Step 1: Set up the vector database
Create an ApsaraDB RDS for PostgreSQL instance. Place it in the same region as your planned EAS deployment to enable VPC-internal connectivity. For more information, see Create an instance.
Create a privileged account and a database for the instance. For more information, see Create a database and an account.
Set Account Type to Privileged Account.
When creating the database, select the privileged account from the Authorized By drop-down list.
Get the database connection details.
Go to the Instances page. In the top navigation bar, select the region where your instance resides, then click the instance ID.
In the left-side navigation pane, click Database Connection.
Note the endpoint and port number. You will need them when deploying the chatbot.
Add
pg_jiebato theshared_preload_librariesparameter. In the instance parameters page, findshared_preload_librariesand addpg_jiebato Running Parameter Value — for example:'pg_stat_statements,auto_explain,pg_cron'. For more information, see Modify the parameters of an ApsaraDB RDS for PostgreSQL instance.The pg_jieba extension segments Chinese text for keyword-based retrieval and recall. For more information, see Use the pg_jieba extension.
Step 2: Deploy the RAG-based chatbot
Log on to the Platform for AI (PAI) console.
In the left-side navigation pane, click Workspaces. On the Workspaces page, find your workspace and click its name. If no workspace exists, create one. For more information, see Create a workspace.
In the left-side navigation pane, choose Model Deployment > Elastic Algorithm Service (EAS).

On the Elastic Algorithm Service (EAS) page, click Deploy Service. In the Scenario-based Model Deployment section, click RAG-based Smart Dialogue Deployment.

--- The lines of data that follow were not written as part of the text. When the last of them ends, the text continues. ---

/-! ## Frames under any environment, short of the reset input -/

/-- 42_pixel_region, 43_rasterizer: what no drawing operation changes, whatever the environment answers: MODE and the
Frame Window, the two output levels, INIT_DONE, DIAG_MODE and the reserved bit of STATUS, the descriptor
stream, the panel itself (it only receives, in steps of its own: log entry 8), the parameters, and what was already
traced and handed over. -/
def Obligations.DrawingFrame : Prop :=
  ∀ (s : State), s.NoReset →
    ∀ i : Instr, (∃ x0 y0 x1 y1, i = .setWindow x0 y0 x1 y1) ∨ (∃ x y w h len p, i = .blit x y w h len p) ∨
      (∃ x y w h c, i = .fillRect x y w h c) ∨ (∃ x y c, i = .pixel x y c) ∨ (∃ c, i = .clear c) ∨
      (∃ x0 y0 x1 y1 c, i = .line x0 y0 x1 y1 c) ∨ (∃ xc yc r c, i = .circle xc yc r c) →
    ∃ t, exec i s = .next t ∧ t.mode = s.mode ∧ t.ox = s.ox ∧ t.fw = s.fw ∧ t.oy = s.oy ∧ t.fh = s.fh ∧
      t.rstOut = s.rstOut ∧ t.blOut = s.blOut ∧ t.initDone = s.initDone ∧ t.diagMode = s.diagMode ∧
      t.status.getLsbD 7 = s.status.getLsbD 7 ∧ t.stream = s.stream ∧ t.panel = s.panel ∧
      t.resetRequest = s.resetRequest ∧ t.params = s.params ∧ s.trace <+: t.trace ∧ s.wire <+: t.wire

/-- 10_state R29: PIXEL, BLIT, LINE, CIRCLE and SET_WINDOW do not use TBUF, nor does SET_MODE or BACKLIGHT. -/
def Obligations.TbufBelongsToTheFills : Prop :=
  ∀ (s : State), s.NoReset →
    ∀ i : Instr, (∃ x0 y0 x1 y1, i = .setWindow x0 y0 x1 y1) ∨ (∃ x y w h len p, i = .blit x y w h len p) ∨
      (∃ x y c, i = .pixel x y c) ∨ (∃ x0 y0 x1 y1 c, i = .line x0 y0 x1 y1 c) ∨
      (∃ xc yc r c, i = .circle xc yc r c) ∨ (∃ m, i = .setMode m) ∨ (∃ on, i = .backlight on) →
    ∃ t, exec i s = .next t ∧ t.tbuf = s.tbuf

/-- 41_panel_control R141, R144, 10_state R25: SET_MODE sets no window and drives no line; INIT leaves the backlight
alone; BACKLIGHT changes no register but BL_OUT and STATUS. That none of them changes the panel (it receives in steps
of its own) is the model's choice (log entry 8). -/
def Obligations.ControlFrame : Prop :=
  ∀ (s : State), s.NoReset →
    (∀ m, ∃ t, exec (.setMode m) s = .next t ∧ t.winXs = s.winXs ∧ t.winYs = s.winYs ∧ t.winXe = s.winXe ∧
      t.winYe = s.winYe ∧ t.rstOut = s.rstOut ∧ t.blOut = s.blOut ∧ t.initDone = s.initDone ∧
      t.stream = s.stream ∧ t.panel = s.panel ∧ t.params = s.params ∧ s.trace <+: t.trace ∧ s.wire <+: t.wire) ∧
    (∀ m, ∃ t, exec (.init m) s = .next t ∧ t.blOut = s.blOut ∧ t.stream = s.stream ∧ t.panel = s.panel ∧
      t.params = s.params ∧ s.trace <+: t.trace ∧ s.wire <+: t.wire) ∧
    (∀ on, ∃ t, exec (.backlight on) s = .next t ∧ t.mode = s.mode ∧ t.ox = s.ox ∧ t.fw = s.fw ∧ t.oy = s.oy ∧
      t.fh = s.fh ∧ t.winXs = s.winXs ∧ t.winYs = s.winYs ∧ t.winXe = s.winXe ∧ t.winYe = s.winYe ∧
      t.tbuf = s.tbuf ∧ t.rstOut = s.rstOut ∧ t.blOut = on ∧ t.initDone = s.initDone ∧ t.diagMode = s.diagMode ∧
      t.stream = s.stream ∧ t.panel = s.panel ∧ t.params = s.params ∧ s.trace <+: t.trace ∧ s.wire <+: t.wire)

/-! ## When the environment gives up on an event -/

/-- 40_transport R135 on the pseudocode itself: with the statements `ms₁` before it accepted and the event of the
next statement `m` given up, exactly the writes of `ms₁` and of `m` have happened, the events of `ms₁` are
emitted, and no later statement runs. -/
def Obligations.PrefixOfThePseudocode : Prop :=
  ∀ (ms₁ ms₂ : List Stmt) (m : Stmt) (s u : State) (e : Event) (rest : List Answer),
    runScript ms₁ { s with answers := [] } = .go u → m.event u = some e → e.canFail = true →
    s.answers = List.replicate (u.trace.length - s.trace.length) .accept ++ .fail :: rest →
    runScript (ms₁ ++ m :: ms₂) s = .abort (failTransport e { m.write u with answers := rest })

/-- 60_exceptions R224, 40_transport R111, R135: for each of the ten operations, if the environment fails its `k`-th
event, the events before it are emitted, that one is marked failed, nothing comes after it; LAST is 3, FATAL
is 1, BUSY stays 1, `pc` is not advanced. -/
def Obligations.TransportFailureStopsTheOperation : Prop :=
  ∀ (i : Instr) (s u : State) (es : List Event) (k : Nat) (e : Event) (rest : List Answer),
    i.format = .desc128 → exec i { s with answers := [] } = .next u → u.trace = s.trace ++ accepted es →
    es[k]? = some e → e.canFail = true → s.answers = List.replicate k .accept ++ .fail :: rest →
    ∃ t, exec i s = .next t ∧ t.trace = s.trace ++ accepted (es.take k) ++ [{ event := e, failed := true }] ∧
      t.last = 3#3 ∧ t.fatal = true ∧ t.busy = true ∧ t.pc = s.pc ∧ t.codes = s.codes ++ [.transportFail] ∧
      t.answers = rest

/-- 40_transport R111 b, 70_reset R264: for each of the ten operations, if the environment never answers its `k`-th
event, that event stays on the port, BUSY stays 1, no status is recorded, and once the wire is empty there is
no further step (a fault of this name: log entries 4 and 5). -/
def Obligations.StalledEventHangsTheSequencer : Prop :=
  ∀ (i : Instr) (s u : State) (es : List Event) (k : Nat) (e : Event) (rest : List Answer),
    i.format = .desc128 → s.fatal = false → s.resetRequest = false →
    exec i { s with answers := [] } = .next u → u.trace = s.trace ++ accepted es →
    es[k]? = some e → s.answers = List.replicate k .accept ++ .stall :: rest →
    ∃ t, exec i s = .next t ∧ t.trace = s.trace ++ accepted (es.take k) ∧ t.offered = some e ∧ t.busy = true ∧
      t.last = s.last ∧ t.codes = s.codes ∧ t.pc = s.pc ∧ step { t with wire := [] } = .fault .eventStalled

/-- 70_reset R255: for each of the ten operations, the reset input at its `k`-th event abandons it: the trace ends
after the last accepted event and the registers have their reset values. That the input is an answer of the
environment is the model's form of it (log entry 6). -/
def Obligations.ResetAbandonsTheOperation : Prop :=
  ∀ (i : Instr) (s u : State) (es : List Event) (k : Nat) (e : Event) (rest : List Answer),
    i.format = .desc128 → exec i { s with answers := [] } = .next u → u.trace = s.trace ++ accepted es →
    es[k]? = some e → s.answers = List.replicate k .accept ++ .reset :: rest →
    ∃ t, exec i s = .next t ∧ t.trace = s.trace ++ accepted (es.take k) ∧ t.codes = s.codes ∧ t.pc = 0 ∧
      t.mode = 0#3 ∧ t.ox = 35#16 ∧ t.fw = 170#16 ∧ t.oy = 0#16 ∧ t.fh = 320#16 ∧ t.winXs = 0#16 ∧
      t.winYs = 0#16 ∧ t.winXe = 0#16 ∧ t.winYe = 0#16 ∧ t.status = 0x00#8 ∧ t.rstOut = false ∧ t.blOut = false ∧
      t.offered = none

/-! ## The translator, the fill, the rasterizers -/

/-- 10_state R24: the numbers of `frame_of` and the comparison `mode < 4`. -/
def Obligations.FrameOfMode : Prop :=
  ∀ m : BitVec 3, frameOf m = if m.toNat < 4 then ⟨35#16, 170#16, 0#16, 320#16⟩ else ⟨0#16, 320#16, 35#16, 170#16⟩

/-- 20_memory R58, R60: inside the Frame Window the translation to 16 bits loses nothing, and logical positions are
the columns and rows of the frame. -/
def Obligations.TranslationInsideTheFrame : Prop :=
  ∀ (s : State) (x y : Int), FrameInv s → 0 ≤ x → x < s.fw.toNat → 0 ≤ y → y < s.fh.toNat →
    ((tx s x).toNat : Int) = x + s.ox.toNat ∧ ((ty s y).toNat : Int) = y + s.oy.toNat ∧
    (tx s x).toNat < 320 ∧ (ty s y).toNat < 320

/-- 42_pixel_region R155, 20_memory R74, 70_reset R260: the data transfers of a fill of `n` bytes are `ceil(n/256)`
data-mode transfers of 1 to 256 bytes whose concatenation is the colour repeated. -/
def Obligations.FillIsChunkedExactly : Prop :=
  ∀ (n : Nat) (c : Half), n % 2 = 0 →
    (chunkEvents n c).length = (n + 255) / 256 ∧
    (∀ e ∈ chunkEvents n c, ∃ bs, e = .xfer true bs ∧ 1 ≤ bs.length ∧ bs.length ≤ 256) ∧
    flat (chunkEvents n c) = (rep (be16 c) (n / 2)).map fun b => .inl (true, b)

/-- 42_pixel_region R160: with `w * h = 0` FILL_RECT and BLIT (LEN = 0) still send the window and the memory-write
command, five transfers, then no data, and end OK; with `w = 0` the end column is one less than the start, 0xFFFF
when `x + OX = 0` as well. The command bytes are the parameters of R88 (defaults: log entry 15), the window transfers
R150's, the status R237's. -/
def Obligations.EmptyRegionSendsNoData : Prop :=
  ∀ (x y w h c : Half) (s : State), s.Accepting → w.toNat * h.toNat = 0 →
    ∃ t u, exec (.fillRect x y w h c) s = .next t ∧ exec (.blit x y w h 0#32 []) s = .next u ∧
      t.trace = s.trace ++ accepted
        [.xfer false [s.params.cmdCaset], .xfer true (be16 (tx s x.toInt) ++ be16 (tx s (x.toInt + w.toNat - 1))),
         .xfer false [s.params.cmdRaset], .xfer true (be16 (ty s y.toInt) ++ be16 (ty s (y.toInt + h.toNat - 1))),
         .xfer false [s.params.cmdRamwr]] ∧
      u.trace = t.trace ∧ t.last = 0#3 ∧ u.last = 0#3 ∧
      (w = 0#16 → tx s (x.toInt + w.toNat - 1) = tx s x.toInt - 1#16) ∧
      (w = 0#16 → x.toInt + s.ox.toNat = 0 → tx s (x.toInt + w.toNat - 1) = 0xFFFF#16)

/-- 43_rasterizer R170, R172: how many points a line has, that they come one for each running coordinate by increasing
x (by increasing y for a steep line), and that swapping the end points gives the same list in the same order. -/
def Obligations.LineCountAndDirection : Prop :=
  ∀ x0 y0 x1 y1 : Int, ((linePoints x0 y0 x1 y1).length : Int) = max |x1 - x0| |y1 - y0| + 1 ∧
    (∀ (k : Nat) (p : Point), (linePoints x0 y0 x1 y1)[k]? = some p →
      (|y1 - y0| ≤ |x1 - x0| → p.1 = min x0 x1 + k) ∧ (|x1 - x0| < |y1 - y0| → p.2 = min y0 y1 + k)) ∧
    linePoints x1 y1 x0 y0 = linePoints x0 y0 x1 y1

/-- 43_rasterizer R172: the first and last points are the two end points, and every point is in their bounding
box. -/
def Obligations.LineJoinsItsEnds : Prop :=
  ∀ x0 y0 x1 y1 : Int,
    (((linePoints x0 y0 x1 y1).head? = some (x0, y0) ∧ (linePoints x0 y0 x1 y1).getLast? = some (x1, y1)) ∨
     ((linePoints x0 y0 x1 y1).head? = some (x1, y1) ∧ (linePoints x0 y0 x1 y1).getLast? = some (x0, y0))) ∧
    ∀ p ∈ linePoints x0 y0 x1 y1, min x0 x1 ≤ p.1 ∧ p.1 ≤ max x0 x1 ∧ min y0 y1 ≤ p.2 ∧ p.2 ≤ max y0 y1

On the RAG-based LLM Chatbot Deployment page, configure the parameters.
Basic information
Parameter Description Service Name The name of the service. Model Source The model source. Valid values: Open Source Model and Custom Fine-tuned Model. Model Type The model type. Select based on your requirements. If Model Source is Custom Fine-tuned Model, also configure the parameter quantity and precision. Model Settings Required when Model Source is Custom Fine-tuned Model. Specify where the fine-tuned model file is stored. The model file format must be compatible with Hugging Face Transformers. Valid values: Mount OSS (select the OSS path) and Mount NAS (select the NAS file system and source path). Resource configuration
Parameter Description Resource Configuration If Model Source is Open Source Model, the system selects an instance type automatically. If Model Source is Custom Fine-tuned Model, select an instance type that matches your model. For more information, see Deploy LLM applications in EAS. Inference Acceleration Available for the Qwen, Llama2, ChatGLM, or Baichuan2 model on A10 or GU30 instances. Options: BladeLLM Inference Acceleration (high concurrency and low latency) and Open-source vLLM Inference Acceleration. Vector database settings
Parameter Description Vector Database Type Select RDS PostgreSQL. Host Address The internal or public endpoint of the RDS instance. Use the internal endpoint when the RAG application and the database are in the same region. If they are in different regions, use the public endpoint — see Apply for or release a public endpoint. Port Default: 5432. Database The name of the database you created in Step 1. Table Name A new or existing table name. If you use an existing table, its schema must be compatible with the RAG-based LLM chatbot format. Account The privileged account of the RDS instance. Password The password of the privileged account. VPC configuration
Parameter Description VPC If Host Address is an internal endpoint, select the VPC of the RDS instance. If Host Address is a public endpoint, configure a VPC and vSwitch, then create a NAT gateway and an elastic IP address (EIP) for internet access. Add the EIP to the IP address whitelist of the RDS instance. For more information, see Use the SNAT feature of an Internet NAT gateway to access the Internet and Configure an IP address whitelist. vSwitch The vSwitch associated with your VPC. Security Group Name The security group. Do not use the security group named created_by_rds— it is reserved for system access control.Click Deploy. When the Service Status column shows Running, the chatbot is deployed.
Step 3: Test with the web UI
Use the built-in web UI to validate chatbot performance before integrating it into your application.
Configure the chatbot
On the EAS page, click View Web App in the Service Type column.
Set the embedding model:
Embedding Model Name: Four models are available. The optimal model is selected by default.
Embedding Dimension: Auto-configured after you select an Embedding Model Name.
Click Connect PostgreSQL to verify the connection to the RDS vector database. The connection settings come from the deployment configuration and cannot be modified here.
Upload knowledge base files
On the Upload tab, upload your business data files.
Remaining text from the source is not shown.